Material shown:

-- ==== Sys2Proof/Tests/Slice0.lean ====
section
/-! SUPPORT. Own tests: the well-formedness checks refuse an ill-formed term each; one word per constructor, written out from
30_encoding.md; vectors of 95_test_vectors.md; for every obligation with hypotheses, data that meet them. -/

namespace Sys2Proof.Tests

open Sys2Proof.Machine

/-! ## Helpers -/

/-- The start of the vectors of 95_test_vectors.md section 2.3: `TC`, `FIFO_DEPTH` 1, `PREV_TS` 10000. -/
def base (psm : Psm) (bc : BitVec 7) (wait : Bool) (frame : Frame) : State :=
  { State.launch Thresholds.tc { fifoDepth := some 1, hasDebug := true } 10000 with
    psm := psm, bitCount := bc, waitCount := wait, frame := frame }

/-- EVW of an event. -/
def ev (ts : Nat) (level : Bool) : EvWord := Evw.word { level := level, ts := BitVec.ofNat 32 ts }

/-- The vector's start with its event offered. -/
def offer (s : State) (ts : Nat) (level : Bool) : State := { s with events := [ev ts level] }

/-- The vector's start with the queue full. -/
def full (s : State) : State := { s with outFifo := [2] }

/-- The columns of section 2.3 after a step, and the debug strobes. -/
structure Row where
  edw : Nat
  psm : Psm
  bitCount : Nat
  wait : Bool
  frame : Nat
  status : EvStatus
  strobes : Option Strobes
deriving DecidableEq, Repr

/-- The row of the vector that starts in s. -/
def row (s : State) : Option Row :=
  match nextState (step s) with
  | none => none
  | some t =>
    match t.history.getLast? with
    | none => none
    | some e => some ⟨e.edw.toNat, t.psm, t.bitCount.toNat, t.waitCount, t.frame.toNat, e.status, e.strobes⟩

/-- The strobes of a step that is no data error. -/
def quiet : Option Strobes := some { sync := true, derr := false }

/-- The strobes of a data error. -/
def alarm : Option Strobes := some { sync := true, derr := true }

/-- Does a step answer a next state? -/
def goesOn (s : State) : Bool := (nextState (step s)).isSome

/-- The frame with the nibbles w at nibble n. -/
def window (n : Nat) (w : List Nib) : Frame := frameOfNibbles (List.replicate n 0 ++ w)

/-! ## Well-formedness (one ill-formed term for each check) -/

theorem test_wf_idle_stay : (Instr.idleStay 3 false true).wf = false := by decide
theorem test_wf_pre_error_two_clock : (Instr.preError 2 true false).wf = false := by decide
theorem test_wf_pre_error_half : (Instr.preError 1 true false).wf = false := by decide
theorem test_wf_pre_error_resync : (Instr.preError 3 false false).wf = false := by decide
theorem test_wf_data_class_error : (Instr.dataClassError 1 true false).wf = false ∧
    (Instr.dataClassError 2 true false).wf = false := by decide
theorem test_wf_digit_invalid : (Instr.digitInvalid 5).wf = false ∧ (Instr.digitInvalid 6).wf = false ∧
    (Instr.digitInvalid 9).wf = false ∧ (Instr.digitInvalid 10).wf = false := by decide
theorem test_wf_cfg_c1 : (Thresholds.mk 1 1 2 3 3).wf = true := by decide
theorem test_wf_cfg_c4 : (Thresholds.mk 0 375 900 4000 6000).wf = false := by decide
theorem test_wf_cfg_c5 : (Thresholds.mk 150 375 900 900 6000).wf = false := by decide
theorem test_wf_cfg_c6 : (Thresholds.mk 150 375 900 4000 0xFFFFFFFF).wf = false := by decide
theorem test_wf_cfg_c7 : (Thresholds.mk 400 375 900 4000 6000).wf = false := by decide
theorem test_wf_cfg_two_max : (Thresholds.mk 150 375 375 4000 6000).wf = false := by decide
theorem test_wf_cfg_twenty : (Thresholds.mk 150 375 900 4000 3999).wf = false := by decide
theorem test_wf_params : (Params.mk (some 0) true).wf = false ∧ (Params.mk (some 1) true).wf = true := by decide

/-! ## Decoding: a word of each constructor, bit by bit from 30_encoding.md R71 to R80 -/

theorem test_decode_timestamp : decode (.timestamp 0b100000000000000000001001110001000) =
    .ok (.timestamp { level := true, ts := 5000 }) := by rfl
theorem test_decode_edge : decode (.edge 0b000000000000000000001010101111100) =
    .ok (.edgeBit { level := false, ts := 5500 }) := by rfl
theorem test_decode_classify : decode (.classify 0b111111111111111111111111111111111) =
    .ok (.classify { level := true, ts := 0xFFFFFFFF }) := by rfl
theorem test_decode_idle_sync : decode (.psm 0b0001101) = .ok (.idleSync true) := by rfl
theorem test_decode_idle_stay : decode (.psm 0b0001110) = .ok (.idleStay 0b011 true false) := by rfl
theorem test_decode_pre_first_pair : decode (.psm 0b0101010) = .ok (.preFirstPair true false) := by rfl
theorem test_decode_pre_half : decode (.psm 0b0100110) = .ok (.preHalf false) := by rfl
theorem test_decode_pre_resync : decode (.psm 0b0101100) = .ok (.preResync false) := by rfl
theorem test_decode_pre_error : decode (.psm 0b0110000) = .ok (.preError 0b100 false false) := by rfl
theorem test_decode_data_half : decode (.psm 0b1000110) = .ok (.dataHalf true) := by rfl
theorem test_decode_data_repeat : decode (.psm 0b1000111) = .ok (.dataRepeat true) := by rfl
theorem test_decode_data_toggle : decode (.psm 0b1001000) = .ok (.dataToggle false) := by rfl
theorem test_decode_data_pair_error : decode (.psm 0b1001001) = .ok (.dataPairError false) := by rfl
theorem test_decode_data_class_error : decode (.psm 0b1010011) = .ok (.dataClassError 0b100 true true) := by rfl
theorem test_decode_reserved_state : decode (.psm 0b1100100) = .ok (.reservedState 0b001 false false) := by rfl
theorem test_decode_complete_repeat : decode (.completion 0b1000101) = .ok (.completeRepeat false) := by rfl
theorem test_decode_complete_toggle : decode (.completion 0b1001010) = .ok (.completeToggle true) := by rfl
theorem test_decode_no_completion : decode (.completion 0b1001001) = .error (.noCompletion 0b1001001) := by rfl
theorem test_decode_nibble_pack : decode (.consumer (.nibblePack 2)) = .ok (.nibblePack 2) := by rfl
theorem test_decode_digit_0 : decode (.consumer (.digitMap 0b0101)) = .ok .digit0 := by rfl
theorem test_decode_digit_1 : decode (.consumer (.digitMap 0b0110)) = .ok .digit1 := by rfl
theorem test_decode_digit_2 : decode (.consumer (.digitMap 0b1001)) = .ok .digit2 := by rfl
theorem test_decode_digit_3 : decode (.consumer (.digitMap 0b1010)) = .ok .digit3 := by rfl
theorem test_decode_digit_invalid : decode (.consumer (.digitMap 0b0111)) = .ok (.digitInvalid 7) := by rfl
theorem test_decode_temp_p1 : decode (.consumer (.tempDecode 0b0)) = .ok .tempDecodeP1 := by rfl
theorem test_decode_temp_p2 : decode (.consumer (.tempDecode 0b1)) = .ok .tempDecodeP2 := by rfl
theorem test_decode_fi_outputs : decode (.consumer (.fiOutputs 2)) = .ok (.fiOutputs 2) := by rfl
theorem test_decode_ports : decode (.consumer .pop) = .ok .pop ∧ decode .reset = .ok .reset := by decide

theorem test_table_words : decodeTableWord 8 0x0C = some (.idleSync false) ∧ decodeTableWord 8 0x45 = some (.dataRepeat false) ∧
    decodeTableWord 8 0x0A = some .digit3 ∧ decodeTableWord 8 0x80 = none ∧
    decodeTableWord 40 0x100001388 = some (.timestamp { level := true, ts := 5000 }) ∧ decodeTableWord 16 0 = none := by decide

/-- A placed word is what the next step runs (0x49 = DATA_PAIR_ERROR, V-S26's word; 0x4A; PSEL 1). -/
theorem test_placed_words :
    row (State.reset.withFetchWord 8 0x49) = some ⟨0x49, .idle, 2, true, 0, .dataError, alarm⟩ ∧
    row (State.reset.withFetchWord 8 0x4A) = some ⟨0x4A, .data, 3, false, 4, .none, quiet⟩ ∧
    (nextState (step (State.reset.withFetchWord 8 1))).map (·.fi.temp2) = some 0xFDEC#16 := by decide

/-! ## The classifier (95_test_vectors.md 2.1, 2.2) -/

theorem test_timestamp_wraps : interval 0xFFFFFF00 0x000000C8 = 456 ∧ interval 0xFFFFEC78 0 = 5000 := by decide
theorem test_timestamp_backwards : interval 5 4 = 0xFFFFFFFF ∧ interval 0 0xFFFFFFFF = 0xFFFFFFFF := by decide
theorem test_edge : edgeOfLevel true = false ∧ edgeOfLevel false = true := by decide
theorem test_classify_tc : [0, 149, 150, 375, 376, 900, 901, 3999, 4000, 6000, 6001, 0xFFFFFFFF].map (classOf Thresholds.tc) =
    [.short, .short, .oneClock, .oneClock, .twoClock, .twoClock, .long, .long, .twentyClock, .twentyClock, .long, .long] := by
  decide
theorem test_classify_smallest : [0, 1, 2, 3, 4].map (classOf ⟨1, 1, 2, 3, 3⟩) =
    [.short, .oneClock, .twoClock, .twentyClock, .long] := by decide

/-! ## The decoder's vectors (95_test_vectors.md 2.3) -/

theorem test_s2 : row (offer (base .idle 40 true 0) 15000 true) = some ⟨0x0D, .preamble, 0, false, 0, .none, quiet⟩ := by
  decide
theorem test_s3 : row (offer (base .idle 0 false 0) 15000 false) = some ⟨0x0E, .idle, 0, false, 0, .none, quiet⟩ := by
  decide
theorem test_s5d : row (offer (base .idle 0 false 0) 16001 true) = some ⟨0x10, .idle, 0, false, 0, .none, quiet⟩ := by
  decide
theorem test_s6 : row (offer (base .preamble 0 false 0) 10500 false) = some ⟨0x2A, .data, 2, false, 4, .none, quiet⟩ := by
  decide
theorem test_s7 : row (offer (base .preamble 0 false 0) 10500 true) = some ⟨0x28, .data, 2, false, 2, .none, quiet⟩ := by
  decide
theorem test_s8 : row (offer (base .preamble 0 false 0) 10250 false) = some ⟨0x26, .preamble, 0, false, 0, .none, quiet⟩ := by
  decide
theorem test_s9 : row (offer (base .preamble 0 false 0) 10250 true) =
    some ⟨0x24, .idle, 0, false, 0, .preambleError, quiet⟩ := by decide
theorem test_s10 : row (offer (base .preamble 0 false 0) 15000 true) = some ⟨0x2C, .preamble, 0, false, 0, .none, quiet⟩ := by
  decide
theorem test_s14 : row (offer (base .data 2 false 4) 10250 true) = some ⟨0x44, .data, 2, true, 4, .none, quiet⟩ := by
  decide
theorem test_s15 : row (offer (base .data 2 true 4) 10250 false) = some ⟨0x47, .data, 3, false, 0, .none, quiet⟩ := by
  decide
theorem test_s16 : row (offer (base .data 2 false 4) 10500 true) = some ⟨0x48, .data, 3, false, 4, .none, quiet⟩ := by
  decide
theorem test_s17 : row (offer (base .data 50 true 0) 10500 false) = some ⟨0x4B, .idle, 50, true, 0, .dataError, alarm⟩ := by
  decide
theorem test_s20 : row (offer (base .data 50 false 0) 15000 true) = some ⟨0x4C, .idle, 50, false, 0, .dataError, alarm⟩ := by
  decide
theorem test_s21 : row (offer (base .data 102 false (1 <<< 101)) 10500 true) =
    some ⟨0x48, .data, 103, false, 2 ^ 101, .none, quiet⟩ := by decide
theorem test_s22 : (nextState (step (offer (base .data 103 false 2) 10500 false))).map
    (fun t => (t.psm, t.bitCount.toNat, t.frame.toNat, t.outFifo)) = some (.idle, 0, 0, [2#104 ||| 1#104 <<< 103]) := by
  decide
theorem test_s23 : (nextState (step (offer (base .data 103 true (1 <<< 102)) 10250 true))).map
    (fun t => (t.psm, t.waitCount, t.outFifo)) = some (.idle, false, [1#104 <<< 102 ||| 1#104 <<< 103]) := by decide
theorem test_s24 : nextState (step (offer (full (base .data 103 false 2)) 10500 false)) =
    some (offer (full (base .data 103 false 2)) 10500 false) := by decide
theorem test_s24_then_pop : row ((nextState (step { offer (full (base .data 103 false 2)) 10500 false with
    turns := [.consumer .pop] })).getD State.reset) = some ⟨0x4A, .idle, 0, false, 0, .frameDone, quiet⟩ := by decide
theorem test_s25 : row (offer (full (base .data 103 false 0)) 10250 false) =
    some ⟨0x46, .data, 103, true, 0, .none, quiet⟩ := by decide
theorem test_s27 : (nextState (step (offer (base .reserved 0 false 0) 10250 true))).map (fun t => (t.psm, t.faults, t.prevTs)) =
    some (.reserved, [.reservedState], 10250#32) := by decide
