-- ==== Sys2Proof/Machine/Step.lean ====
section
/-! DEFINITION. One step: the next entry of the host's list (70_reset_and_hazards.md R202). Commands take effect one
after another in the order the host issues them, each whole (20_memory.md R46, R50). -/

namespace Sys2Proof.Machine

/-- A word that is no command is refused (30_encoding.md R64, 60_exceptions.md R178 case 1). -/
def step (s : State) : Host.Outcome State Fault Refusal :=
  match s.pending with
  | [] => .fault .endOfRun
  | .command target buffer word :: rest =>
    let s' := s.present rest target buffer
    match decode (.command word) with
    | .ok i => exec i s'
    | .error _ => .next s'.refuse
  | .parse id :: rest =>
    let s' := s.present rest { kind := .dec, id := id } s.port.buffer
    match s'.parse with
    | .run i => exec i s'
    | .done t => .next t
  | .load buffer index bytes :: rest => .next (s.hostLoad rest buffer index bytes)

/-- The state in which the next step fetches the word `w`: a command stands at the head of the host's list,
addressed to a unit of its own kind; a run header stands at the start of the input of a decoder whose parse is at
the head of the list. -/
def State.withFetchWord (s : State) (nbits w : Nat) : State :=
  match fetchedOfTableWord nbits w with
  | .command word =>
    let kind := (unitOfOp word.op).getD s.port.target.kind
    { s with pending := .command { kind := kind, id := s.port.target.id } s.port.buffer word :: s.pending }
  | .wire bytes =>
    let s' := s.placeRun bytes
    { s' with pending := .parse s.port.target.id :: s'.pending }

end Sys2Proof.Machine
end

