/-- R131 with R130, R132, R133, R135: what a repeated run's header does to a decoder whose look-ahead is EMPTY. `len` is the
header's length in bytes and `val` the little-endian value of the payload after it. -/
def Obligations.RepeatedRunIsTakenUp : Prop :=
  ∀ (s : State) (c : DecCore) (count : BitVec 31) (len q val : Nat), s.runsDec c → c.w ≤ 64 → c.run = .empty →
    q = c.rbits / 8 + len →
    val = ((List.range ((c.w + 7) / 8)).map fun i => (s.readByte c.buf (q + i)).toNat * 2 ^ (8 * i)).sum →
    ∃ t c', exec (.wireRepeatedRun count len) s = .next t ∧ t.decIs c' ∧ s.othersKept t ∧ s.bytesKept t
      ∧ t.response = s.response
      ∧ (count = 0 → c' = { c with run := .dead, deadReason := .zero })
      ∧ (count ≠ 0 → c.lIn < q + (c.w + 7) / 8 → c' = { c with run := .dead, deadReason := .truncated })
      ∧ (count ≠ 0 → q + (c.w + 7) / 8 ≤ c.lIn → (val < 2 ^ c.w ∨ s.params.padPolicy = .raw) →
          c' = { c with
            rbits := 8 * (q + (c.w + 7) / 8), run := .rep (BitVec.ofNat 64 val) count.toNat })
      ∧ (count ≠ 0 → q + (c.w + 7) / 8 ≤ c.lIn → 2 ^ c.w ≤ val → s.params.padPolicy = .mask →
          c' = { c with
            rbits := 8 * (q + (c.w + 7) / 8), run := .rep (BitVec.ofNat 64 (val % 2 ^ c.w)) count.toNat })
      ∧ (count ≠ 0 → q + (c.w + 7) / 8 ≤ c.lIn → 2 ^ c.w ≤ val → s.params.padPolicy = .malformed →
          c' = { c with run := .dead, deadReason := .overflow })

/-- R134 with R130, R135: what a literal run's header does to a decoder whose look-ahead is EMPTY; the payload's length is
not checked. A header of either kind does nothing while the look-ahead holds a run or the decoder is DEAD (R129). -/
def Obligations.LiteralRunIsTakenUp : Prop :=
  (∀ (s : State) (c : DecCore) (groups : BitVec 31) (len : Nat), s.runsDec c → c.run = .empty →
    ∃ t c', exec (.wireLiteralRun groups len) s = .next t ∧ t.decIs c' ∧ s.othersKept t ∧ s.bytesKept t
      ∧ t.response = s.response
      ∧ (groups = 0 → c' = { c with run := .dead, deadReason := .zero })
      ∧ (groups ≠ 0 → (2 ^ 31 - 1 < 8 * groups.toNat ∨ (1 ≤ c.w ∧ (2 ^ 32 - 1) / c.w < 8 * groups.toNat)) →
          c' = { c with run := .dead, deadReason := .overflow })
      ∧ (groups ≠ 0 → 8 * groups.toNat ≤ 2 ^ 31 - 1 → (1 ≤ c.w → 8 * groups.toNat ≤ (2 ^ 32 - 1) / c.w) →
          c' = { c with rbits := 8 * (c.rbits / 8 + len), run := .lit (8 * groups.toNat) }))
  ∧ ∀ (s : State) (c : DecCore) (n : BitVec 31) (len : Nat), s.runsDec c → c.run ≠ .empty →
      exec (.wireRepeatedRun n len) s = .next s ∧ exec (.wireLiteralRun n len) s = .next s

/-- R137, R138: the accessors return the remaining count of the current run if it is of their kind, else 0, and keep it;
with an empty look-ahead they first do what the next run's header does (R129), or become DEAD if there is none. -/
def Obligations.AccessorsReportTheRun : Prop :=
  ∀ (s : State) (c : DecCore), s.runsDec c →
    ∃ c', (c.run ≠ .empty → c' = c)
      ∧ (∀ i u, c.run = .empty →
          decode (.wire (varintWindow (s.readByte c.buf) c.lIn (c.rbits / 8))) = .ok i → exec i s = .next u →
          u.decIs c')
      ∧ (∀ why, c.run = .empty →
          decode (.wire (varintWindow (s.readByte c.buf) c.lIn (c.rbits / 8))) = .error why → c'.run = .dead)
      ∧ (∃ t r, exec .decNextNumRepeats s = .next t ∧ t.answers .ok (some r) [] ∧ s.othersKept t ∧ s.bytesKept t
          ∧ t.decIs c' ∧ (∀ v rem, c'.run = .rep v rem → r = BitVec.ofNat 64 rem)
          ∧ ((∀ v rem, c'.run ≠ .rep v rem) → r = 0))
      ∧ ∃ t r, exec .decNextNumLiterals s = .next t ∧ t.answers .ok (some r) [] ∧ s.othersKept t ∧ s.bytesKept t
          ∧ t.decIs c' ∧ (∀ rem, c'.run = .lit rem → r = BitVec.ofNat 64 rem)
          ∧ ((∀ rem, c'.run ≠ .lit rem) → r = 0)

/-- R139: DEC.GET_REPEATED_VALUE on a repeated run returns its value and takes `n` of its count, the run becoming EMPTY when
`n` is all of it; above the count, and on a literal run, it is refused; in DEAD it returns 0. -/
def Obligations.RepeatedValueIsDelivered : Prop :=
  ∀ (s : State) (c : DecCore) (n : Word32), s.runsDec c →
    (∀ v rem, c.run = .rep v rem → n.toNat ≤ rem →
      ∃ t, exec (.decGetRepeatedValue n) s = .next t ∧ t.answers .ok (some v) [] ∧ s.othersKept t ∧ s.bytesKept t
        ∧ t.decIs { c with run := if n.toNat = rem then .empty else .rep v (rem - n.toNat) })
    ∧ (∀ v rem, c.run = .rep v rem → rem < n.toNat → exec (.decGetRepeatedValue n) s = .next s.refuse)
    ∧ (∀ rem, c.run = .lit rem → exec (.decGetRepeatedValue n) s = .next s.refuse)
    ∧ (c.run = .dead →
      ∃ t, exec (.decGetRepeatedValue n) s = .next t ∧ t.answers .ok (some 0) [] ∧ s.othersKept t ∧ s.bytesKept t
        ∧ t.decIs c)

Work order:
Within the data above, how many lines include the string "Obligations"? Answer with the number by itself.

Result of the exercise:
4